## How to complete this task
Within these entries, which lines include the string "toNat"? Copy each one.

Stored data entries
/-- The counter fabric and the sampler. -/
structure Counters where
  /-- Event counters' 48-bit values, and their sticky flags, one bit per counter. -/
  ev      : Sparse Nat := []
  evWrap  : Nat := 0
  evSat   : Nat := 0
  evGap   : Nat := 0
  /-- Event inputs in the previous fast cycle (R225). -/
  prev    : Nat := 0
  bt      : Sparse Nat := []
  btWrap  : Nat := 0
  btSat   : Nat := 0
  mons    : Sparse Monitor := []
  /-- Due times of plan triggers held across a commit's drain (R157, R232). -/
  held    : List (List Nat) := List.replicate 16 []
  banks   : List Bank := []
  /-- SAMPLEs waiting for a latch bank: queue and issue sequence (R236). -/
  waiting : List (Nat × Nat) := []
  /-- Snapshots waiting for a latch bank (R236, R241). -/
  snapWait : Nat := 0
  /-- Records written to each area (R239 `seq`). -/
  areaSeq : List Nat := List.replicate 16 0
  /-- Records present in each area, oldest first: byte count at the start and length (R238). -/
  recs    : List (List (Nat × Nat)) := List.replicate 16 []
  /-- Fast cycles counted within the fabric, the cycle a SAMPLE last issued in, and the last reset (R233, R234). -/
  fcyc    : Nat := 0
  issued  : Option (Nat × Nat) := none
  mark    : Option ResetMark := none
  /-- Bunting values of the last AON cycles with their `wrap` and `sat`, newest first, and the cycle they stood until: what
  the fast domain's mirror may show (R230). -/
  btHist  : List (Nat × Sparse Nat × Nat × Nat) := []
  /-- The AON cycle whose bunting the mirror shows, and the fast cycle of its last use. -/
  mirAt   : Nat := 0
  mirId   : Option (Nat × Nat) := none
  /-- The fast cycle in which overwrite mode last advanced RD of each area (R238). -/
  rdAdv   : List (Option (Nat × Nat)) := List.replicate 16 none
  sbuf    : Mem := []
  /-- Lost codewords of the sample buffer, until a store to them (R502). -/
  sbufBad : List Nat := []
deriving DecidableEq, Repr
/-! ### Halyard (chapter 12) -/

/-- Where a pennant in a queue came from: this instance, a lane, or the association with a tray (R384, R389). -/
inductive Src where
  | own
  | lane (n : Nat)
  | assoc (peer : Nat)
  /-- A further copy of a fanned pennant, which holds no place of its own. -/
  | copy
deriving DecidableEq, Repr

/-- A pennant in an egress queue: its 64 bytes, the format version it is in, its origin, and the fleet time at which
it entered the queue (R392). `via` is the lane, or 16 + port, it came by (R519). -/
structure QEntry where
  pen  : List Byte
  ver  : Nat
  src  : Src
  at_  : Nat
  via  : Nat := 0
deriving DecidableEq, Repr

/-- A pennant block in a lane's replay buffer (R372), and the AON cycle in which it was last sent. -/
structure Unacked where
  bseq : Nat
  ent  : QEntry
  at_  : Nat
deriving DecidableEq, Repr

/-- One halyard lane (R370–R374, R389). Lists of three are by class A, B, C. -/
structure Lane where
  state    : Nat := 0
  lock     : Bool := false
  aligned  : Bool := false
  /-- Consecutive valid IDLE or ANNOUNCE blocks, for the 16 of R370. -/
  good     : Nat := 0
  /-- The word phase, 0–8, in which TRAIN looks for blocks (R370). -/
  phase    : Nat := 0
  /-- Since the lane last entered TRAIN: a valid ANNOUNCE has been received; the last one agreed and carried `heard`. -/
  heard    : Bool := false
  peerHeard : Bool := false
  identBad : Nat := 0
  /-- The peer's announced version and kind. -/
  ver      : Nat := 0
  plov     : Bool := false
  /-- AON cycle at which the next ANNOUNCE is due. -/
  annAt    : Nat := 0
  txSeq    : Nat := 0
  unacked  : List Unacked := []
  /-- Replays of the current oldest block (R373). -/
  tries    : Nat := 0
  /-- A REPLAY block naming this sequence is due; the blocks still to be sent again; a timeout started the replay. -/
  rplDue   : Option Nat := none
  rpl      : List Unacked := []
  rplTimeout : Bool := false
  /-- The next `bseq` to accept, and the implicit `bseq` of the next block to arrive. -/
  rxSeq    : Nat := 0
  rxIn     : Nat := 0
  /-- Discarding pennant blocks until REPLAY (R372). -/
  discard  : Bool := false
  /-- Control blocks due to be sent, oldest first. -/
  control  : List (List Byte) := []
  sinceLink : Nat := 0
  limits   : List Nat := [0, 0, 0]
  sent     : List Nat := [0, 0, 0]
  /-- Limits granted to the peer, and the pool places set aside for it at entry to IN_SERVICE. -/
  grant    : List Nat := [0, 0, 0]
  init     : List Nat := [0, 0, 0]
  queues   : List (List QEntry) := [[], [], []]
  /-- AON cycle in which the lane entered OUT. -/
  outAt    : Nat := 0
deriving DecidableEq, Repr

/-- A sent frame not yet acknowledged (R380), and the AON cycle in which it was last sent. -/
structure TxFrame where
  fseq : Nat
  cls  : Nat
  ver  : Nat
  ents : List QEntry
  at_  : Nat
deriving DecidableEq, Repr
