-- ==== Sys2Proof/Machine/TimeBase.lean ====
section
/-! DEFINITION. Fleet time (chapter 06): rate and offset, captures, the exchange with the parent and its updates, the
alignment states, the time of day, and the pulse outputs. -/

namespace Sys2Proof.Machine

/-! ### Rate and offset (R201, R204) -/

/-- R201: a new rate, with the offset adjusted so that fleet time is the same under both. -/
def State.setRate (s : State) (r : Int) : State :=
  let x : Int := s.raw
  let r0 := toSigned 32 (s.rd Reg.TB_RATE)
  let off := ofSigned 64 ((s.rd64 Reg.TB_OFF_LO : Int) + asr (x * r0) 40 - asr (x * r) 40)
  (s.wr64 Reg.TB_OFF_LO off).wr Reg.TB_RATE (ofSigned 32 r)

/-! ### Laps (R220) -/

/-- Fleet time [59:52]. -/
def State.lapNow (s : State) : Nat := s.fleet / 2 ^ 52 % 256

/-- A lap that differs from the one last seen: a masthead-duty instance records the change (R220).
[DESIGN CHOICE, safe: log entry 206] -/
def State.lapWatch (s : State) : State :=
  if s.lapNow = s.tb.lap then s
  else
    let t := { s with tb := { s.tb with lap := s.lapNow } }
    if s.tray && s.duty == 3 then t.recordAon 5 0x04 Unit_.time 0 s.lapNow else t

/-- LAP_CHANGE: fleet time [59:52] changes, by counting or by a step already taken. -/
def execLapChange (s : State) : Host.Outcome State Fault Refusal :=
  .next (if s.lapNow = s.tb.lap then (s.passToAon (((s.fleet / 2 ^ 52 + 1) * 2 ^ 52) % 2 ^ 64)).lapWatch else s.lapWatch)

/-- Step fleet time by `d` ticks. -/
def State.stepTime (s : State) (d : Int) : State :=
  (s.wr64 Reg.TB_OFF_LO (ofSigned 64 ((s.rd64 Reg.TB_OFF_LO : Int) + d))).lapWatch

def State.servo (s : State) : Bool := s.get Reg.TB_CTRL_servo == 1

/-- A write of `TB_RATE`: refused while the servo runs. -/
def State.wRate (s : State) (v : Nat) : Option State :=
  if s.servo then none else some (s.setRate (toSigned 32 v))

/-! ### Alignment (R210, R212) -/

def clampI (lo hi x : Int) : Int := max lo (min hi x)

/-- An alignment state is entered: its STATE record and, where R212 names it, source 37. -/
def State.alignTo (s : State) (st : Nat) (src : Bool) : State :=
  if s.get Reg.TB_ALIGN_state = st then s
  else
    let s := (s.put Reg.TB_ALIGN_state st).recordAon 3 0x04 Unit_.time 0 st
    if src then s.raise 37 else s

/-- R212: into HOLDOVER: the phase term is 0, f is kept. -/
def State.holdover (s : State) : State :=
  let st := s.get Reg.TB_ALIGN_state
  if st = 1 ∨ st = 2 then
    let s := { s with tb := { s.tb with phase := 0, inBound := 0 } }.setRate (toSigned 32 (s.rd Reg.TB_FREQ))
    ((s.bump Reg.TB_EVENTS_holdovers 1).faultAon 0x3A Unit_.time 0 0).alignTo 3 true
  else s

/-- R210: step fleet time by θ, the phase term 0.
[DEDUCED, safe: log entry 49] -/
def State.servoStep (s : State) (theta : Int) : State :=
  let s := { s with tb := { s.tb with phase := 0 } }.setRate (toSigned 32 (s.rd Reg.TB_FREQ))
  (s.stepTime theta).bump Reg.TB_EVENTS_steps 1

/-- R210: slew: the phase term removes θ over `T` ticks, and the frequency term gains its share. -/
def State.slew (s : State) (theta : Int) (T : Nat) : State :=
  let p := clampI (-(2 ^ 24)) (2 ^ 24) (divTrunc (theta * 2 ^ 40) T)
  let f := clampI (-(2 ^ 31)) (2 ^ 31 - 1) (toSigned 32 (s.rd Reg.TB_FREQ) + asr p (s.get Reg.TB_SYNC_CFG_ki_shift))
  ({ (s.wr Reg.TB_FREQ (ofSigned 32 f)) with tb := { s.tb with phase := p } }).setRate (clampI (-(2 ^ 31)) (2 ^ 31 - 1) (f + p))

/-- One update (R209–R212), which the servo runs (R223): `ok` when the parent reported ALIGNED or the instance is the root with `ext`. -/
def State.update (s : State) (theta delay : Int) (T : Nat) (ok : Bool) : State :=
  if s.get Reg.TB_CTRL_hold = 1 ∨ s.servo = false then s
  else
    let step := decide ((s.get Reg.TB_LIMITS_step : Int) < theta.natAbs)
    let inB := ok && decide ((theta.natAbs : Int) ≤ s.get Reg.TB_LIMITS_align)
    let st := s.get Reg.TB_ALIGN_state
    let first := !s.tb.stepped && decide (st ≤ 1)
    let s := (s.wr Reg.TB_LAST_OFS (ofSigned 32 (clampI (-(2 ^ 31)) (2 ^ 31 - 1) theta))).wr Reg.TB_LAST_DLY
      (min (2 ^ 32 - 1) delay.toNat)
    let s := if first || step then s.servoStep theta else s.slew theta T
    let n := if inB then s.tb.inBound + 1 else 0
    let s := { s with tb := { s.tb with stepped := true, updAt := s.cyc, inBound := n } }
    if st = 2 then
      if step then (s.faultAon 0x38 Unit_.time 0 0).alignTo 1 true
      else if inB then s
      else (s.faultAon 0x39 Unit_.time 0 0).alignTo 1 true
    else if st = 1 then (if 4 ≤ n then s.alignTo 2 true else s)
    else { s with tb := { s.tb with inBound := 0 } }.alignTo 1 false

/-- R209: the exchange with the smallest round trip, the earliest among equals. -/
def bestExchange : List (Int × Int × Int) → Option (Int × Int × Int)
  | [] => none
  | e :: es =>
    match bestExchange es with
    | none => some e
    | some b => if b.1 < e.1 then some b else some e

/-- R209: a complete exchange; after `win` of them, one update. -/
def State.exchangeDone (s : State) (t1 t2 t3 t4 : Nat) : State :=
  let d := fun a b : Nat => toSigned 64 (subMod 64 a b)
  let rtt := d t4 t1 - d t3 t2
  let delay := divTrunc rtt 2
  let theta := divTrunc (d t2 t1 + d t3 t4) 2
  let win := s.get Reg.TB_SYNC_CFG_win
  let w := s.tb.window ++ [(rtt, theta, delay)]
  let s := { (s.bump Reg.TB_EXCH_done 1) with tb := { s.tb with exch := none, window := w } }
  if win = 0 ∨ w.length < win then s
  else
    let s := { s with tb := { s.tb with window := [] } }
    match bestExchange w with
    | some (_, th, dl) => s.update th dl (s.get Reg.TB_SYNC_CFG_period_us * usTicks * win) (s.get Reg.TB_ALIGN_parent_ok == 1)
    | none => s

/-- The exchange in progress is lost (R207). -/
def State.exchangeLost (s : State) : State :=
  match s.tb.exch with
  | some _ => { (s.bump Reg.TB_EXCH_lost 1) with tb := { s.tb with exch := none } }
  | none => s

/-- A link control block (R371): class 3, a type, bytes 2–59, and its CRC. -/
def controlBlock (type : Nat) (body : List Byte) : List Byte :=
  let h := leBytes 2 (type + 3 * 2 ^ 12) ++ padTo 58 body
  h ++ leBytes 4 (crc32c h)

/-- R207: the lane of the exchange: 0, or 1 while lane 0 is out of service. -/
def State.syncLane (s : State) : Option Nat := if s.laneUp 0 then some 0 else if s.laneUp 1 then some 1 else none

/-- SYNC_EXCHANGE_START (R207): a request falls due towards the parent; over Ethernet it leaves on `TB_PARENT.port`. -/
def State.exchangeStart (s : State) : State :=
  let kind := s.get Reg.TB_PARENT_kind
  let per := s.get Reg.TB_SYNC_CFG_period_us
  if s.servo && per != 0 && (kind == 1 || kind == 2) then
    let s := (s.passTo s.tb.exchAt).exchangeLost
    let id := (s.tb.exchId + 1) % 2 ^ 16
    let s := { s with tb := { s.tb with exchId := id, exchAt := s.cyc + per * usCycles,
                                        exch := some { id := id, t1 := none, since := s.cyc } } }
    let blk := controlBlock 0x005 (leBytes 2 id)
    if kind = 1 then
      match s.syncLane with
      | some n => s.setLane n fun l => { l with control := l.control ++ [blk] }
      | none => s
    else s.setAssoc (s.get Reg.TB_PARENT_ptray) fun a => { a with control := a.control ++ [blk] }
  else s

def execSyncExchangeStart (s : State) : Host.Outcome State Fault Refusal :=
  .next (if s.active && !(s.drainHas 3) then s.exchangeStart else s)

/-- SYNC_EXCHANGE_LOST (R207). -/
def execSyncExchangeLost (s : State) : Host.Outcome State Fault Refusal :=
  match s.tb.exch with
  | some e => .next ((s.passTo (e.since + s.get Reg.TB_SYNC_CFG_period_us * usCycles)).exchangeLost)
  | none => .next s

/-- Length of an update window in µs: an exchange window, or one second at the root with `ext` (R211, R212). -/
def State.windowUs (s : State) : Nat :=
  if s.get Reg.TB_PARENT_kind = 3 then 1000000 else s.get Reg.TB_SYNC_CFG_period_us * s.get Reg.TB_SYNC_CFG_win

/-- A root that follows nothing (R211).
[DEDUCED, safe: log entry 52] -/
def State.freeRoot (s : State) : Bool := s.get Reg.TB_PARENT_kind == 3 && s.get Reg.TB_PARENT_ext == 0

/-- SYNC_MISS (R212). -/
def execSyncMiss (s : State) : Host.Outcome State Fault Refusal :=
  let st := s.get Reg.TB_ALIGN_state
  let miss := s.get Reg.TB_SYNC_CFG_miss
  .next (if (st == 1 || st == 2) && miss != 0 && s.windowUs != 0 && !s.freeRoot then
      (s.passTo (s.tb.updAt + miss * s.windowUs * usCycles)).holdover
    else s)

/-- A write of `TB_CTRL`; `hold` written 1 forces HOLDOVER. -/
def State.wTbCtrl (s : State) (v : Nat) : State :=
  let s := s.wr Reg.TB_CTRL (v % 4)
  if bit v 1 then s.holdover else s

/-- R212, R221: a commit that changes bundle 0x03_0000; the rows of R212 name no source for it. -/
def State.timeCommit (s : State) : State :=
  let s := s.exchangeLost
  let s := { s with tb := { s.tb with window := [], inBound := 0, updAt := s.cyc, exchAt := s.cyc } }
  let s := if s.get Reg.TB_PARENT_kind = 3 then s.put Reg.TB_ALIGN_hops 0 else s
  s.alignTo (if s.freeRoot then 2 else 1) false

/-! ### Exchange messages (R207, R371, R383) -/

def State.latTx (s : State) (lane : Bool) : Nat := if lane then s.get Reg.TB_LAT_LANE_tx else s.get Reg.TB_LAT_EN_tx
def State.latRx (s : State) (lane : Bool) : Nat := if lane then s.get Reg.TB_LAT_LANE_rx else s.get Reg.TB_LAT_EN_rx

/-- A SYNC block leaves: t1 of a request; for a response, t3, and the follow-up that carries it.
[DEDUCED, safe: log entry 53] -/
def State.syncLeaves (s : State) (lane : Bool) (blk : List Byte) : State × List (List Byte) :=
  let t := (s.fleet + s.latTx lane) % 2 ^ 64
  let id := field blk 2 2
  if penType blk = 0x005 then
    match s.tb.exch with
    | some e => (if e.id = id then { s with tb := { s.tb with exch := some { e with t1 := some t } } } else s, [])
    | none => (s, [])
  else if penType blk = 0x006 then (s, [controlBlock 0x007 (leBytes 2 id ++ leBytes 4 0 ++ leBytes 8 t)])
  else (s, [])

/-- A SYNC block arrives; the answer of a parent is returned. A child takes an answer while its servo runs exchanges
(R223). `now` is the fleet time of its arrival. -/
def State.syncArrives (s : State) (lane : Bool) (now : Nat) (blk : List Byte) : State × List (List Byte) :=
  let t := subMod 64 now (s.latRx lane)
  let id := field blk 2 2
  if penType blk = 0x005 then
    (s, [controlBlock 0x006 (leBytes 2 id ++ leBytes 1 (s.get Reg.TB_ALIGN_state) ++ leBytes 1 (s.get Reg.TB_ALIGN_hops) ++
      leBytes 2 0 ++ leBytes 8 t)])
  else
    match s.tb.exch with
    | none => (s, [])
    | some e =>
      if e.id ≠ id ∨ s.servo = false then (s, [])
      else if penType blk = 0x006 then
        let s := (s.put Reg.TB_ALIGN_parent_ok (b2n (field blk 4 1 == 2))).put Reg.TB_ALIGN_hops (min 15 (field blk 5 1 + 1))
        ({ s with tb := { s.tb with exch := some { e with t2 := some (field blk 8 8), t4 := some t } } }, [])
      else
        match e.t1, e.t2, e.t4 with
        | some t1, some t2, some t4 => (s.exchangeDone t1 t2 (field blk 8 8) t4, [])
        | _, _, _ => (s, [])

/-! ### Time of day and captures (R205, R211) -/

/-- Fleet time of an edge `tick` ticks into the AON cycle, at AON resolution while the fast clock is stopped (R75). -/
def State.edgeTime (s : State) (tick : Nat) : Nat := (s.fleetAon + if s.active then tick else 0) % 2 ^ 64

/-- A write of `TB_TOD_NS` arms the next edge; 10⁹ or more is refused. -/
def State.wTod (s : State) (v : Nat) : Option State :=
  if !s.tray then some s
  else if 1000000000 ≤ v % 2 ^ 30 then none
  else some { (s.wr Reg.TB_TOD_NS (v % 2 ^ 30)) with tb := { s.tb with todArmed := true } }

/-- R211: the armed time of day in ticks. -/
def State.todTicks (s : State) : Nat :=
  (s.get Reg.TB_TOD_SLO_sec_lo + 2 ^ 32 * s.get Reg.TB_TOD_SHI_sec_hi) * 1600000000 + s.get Reg.TB_TOD_NS_ns * 8 / 5

/-- PPS_EDGE: the reference is used at masthead duty only (R53, R75). -/
def State.ppsEdge (s : State) (tick : Nat) : State :=
  if !s.tray || s.duty != 3 then s
  else
    let t := s.edgeTime tick
    let s := s.wr64 Reg.TB_PPS_LO t
    if s.tb.todArmed then
      let s := { s with tb := { s.tb with todArmed := false } }
      if s.get Reg.TB_PARENT_kind = 3 ∧ s.get Reg.TB_PARENT_ext = 1 ∧ s.servo = true then
        (s.bump Reg.TB_PPS_CNT_steer 1).update (toSigned 64 (subMod 64 s.todTicks t)) 0 1600000000 true
      else s
    else s.bump Reg.TB_PPS_CNT_no_tod 1

def execPpsEdge (tick : BitVec 4) (s : State) : Host.Outcome State Fault Refusal := .next (if s.aonUp then s.ppsEdge tick.toNat else s)

/-- CAPTURE_EDGE (R205, R221). -/
def State.captureEdge (s : State) (k tick : Nat) : State :=
  if s.get (Reg.TB_CAP_CTRL_k_en k) = 0 then s
  else if !s.active && s.tb.capCyc.getD k none == some s.cyc then s.bump (Reg.TB_CAP_CNT_k_over k) 1
  else
    let s := if bit s.tb.capUnread k then s.bump (Reg.TB_CAP_CNT_k_over k) 1 else s
    let s := ((s.wr64 (Reg.TB_CAP_LO_k k) (s.edgeTime tick)).bump (Reg.TB_CAP_CNT_k_edges k) 1).put
      (Reg.TB_CAP_CTRL_k_fine k) (b2n s.active)
    let s := { s with tb := { s.tb with capUnread := putBits s.tb.capUnread k 1 1, capCyc := modAt s.tb.capCyc k fun _ => some s.cyc } }
    if s.get (Reg.TB_CAP_CTRL_k_irq k) = 1 then s.raise 37 else s

def execCaptureEdge (input : Fin 4) (tick : BitVec 4) (s : State) : Host.Outcome State Fault Refusal :=
  .next (if s.aonUp then s.captureEdge input.val tick.toNat else s)

/-- A read of `TB_CAP_LO_k` marks the stamp read. -/
def State.capRead (s : State) (k : Nat) : State :=
  { s with tb := { s.tb with capUnread := putBits s.tb.capUnread k 1 0 } }

/-! ### Pulses (R214, R215) -/

def State.pulse (s : State) (k : Nat) : Pulse := s.tb.pulses.getD k {}

def State.setPulse (s : State) (k : Nat) (f : Pulse → Pulse) : State :=
  { s with tb := { s.tb with pulses := modAt s.tb.pulses k f } }

/-- A period of 1–159 is taken as 160. -/
def State.pulsePer (s : State) (k : Nat) : Nat :=
  let p := s.rd64 (Reg.TB_PLS_PER_LO_k k)
  if p = 0 then 0 else max p 160

def State.pulseWidth (s : State) (k : Nat) : Nat :=
  let w := s.get (Reg.TB_PLS_CTRL_k_width k)
  let p := s.pulsePer k
  if p ≠ 0 ∧ p ≤ w then p - 16 else w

## Result
      (min (2 ^ 32 - 1) delay.toNat)
def execPpsEdge (tick : BitVec 4) (s : State) : Host.Outcome State Fault Refusal := .next (if s.aonUp then s.ppsEdge tick.toNat else s)
  .next (if s.aonUp then s.captureEdge input.val tick.toNat else s)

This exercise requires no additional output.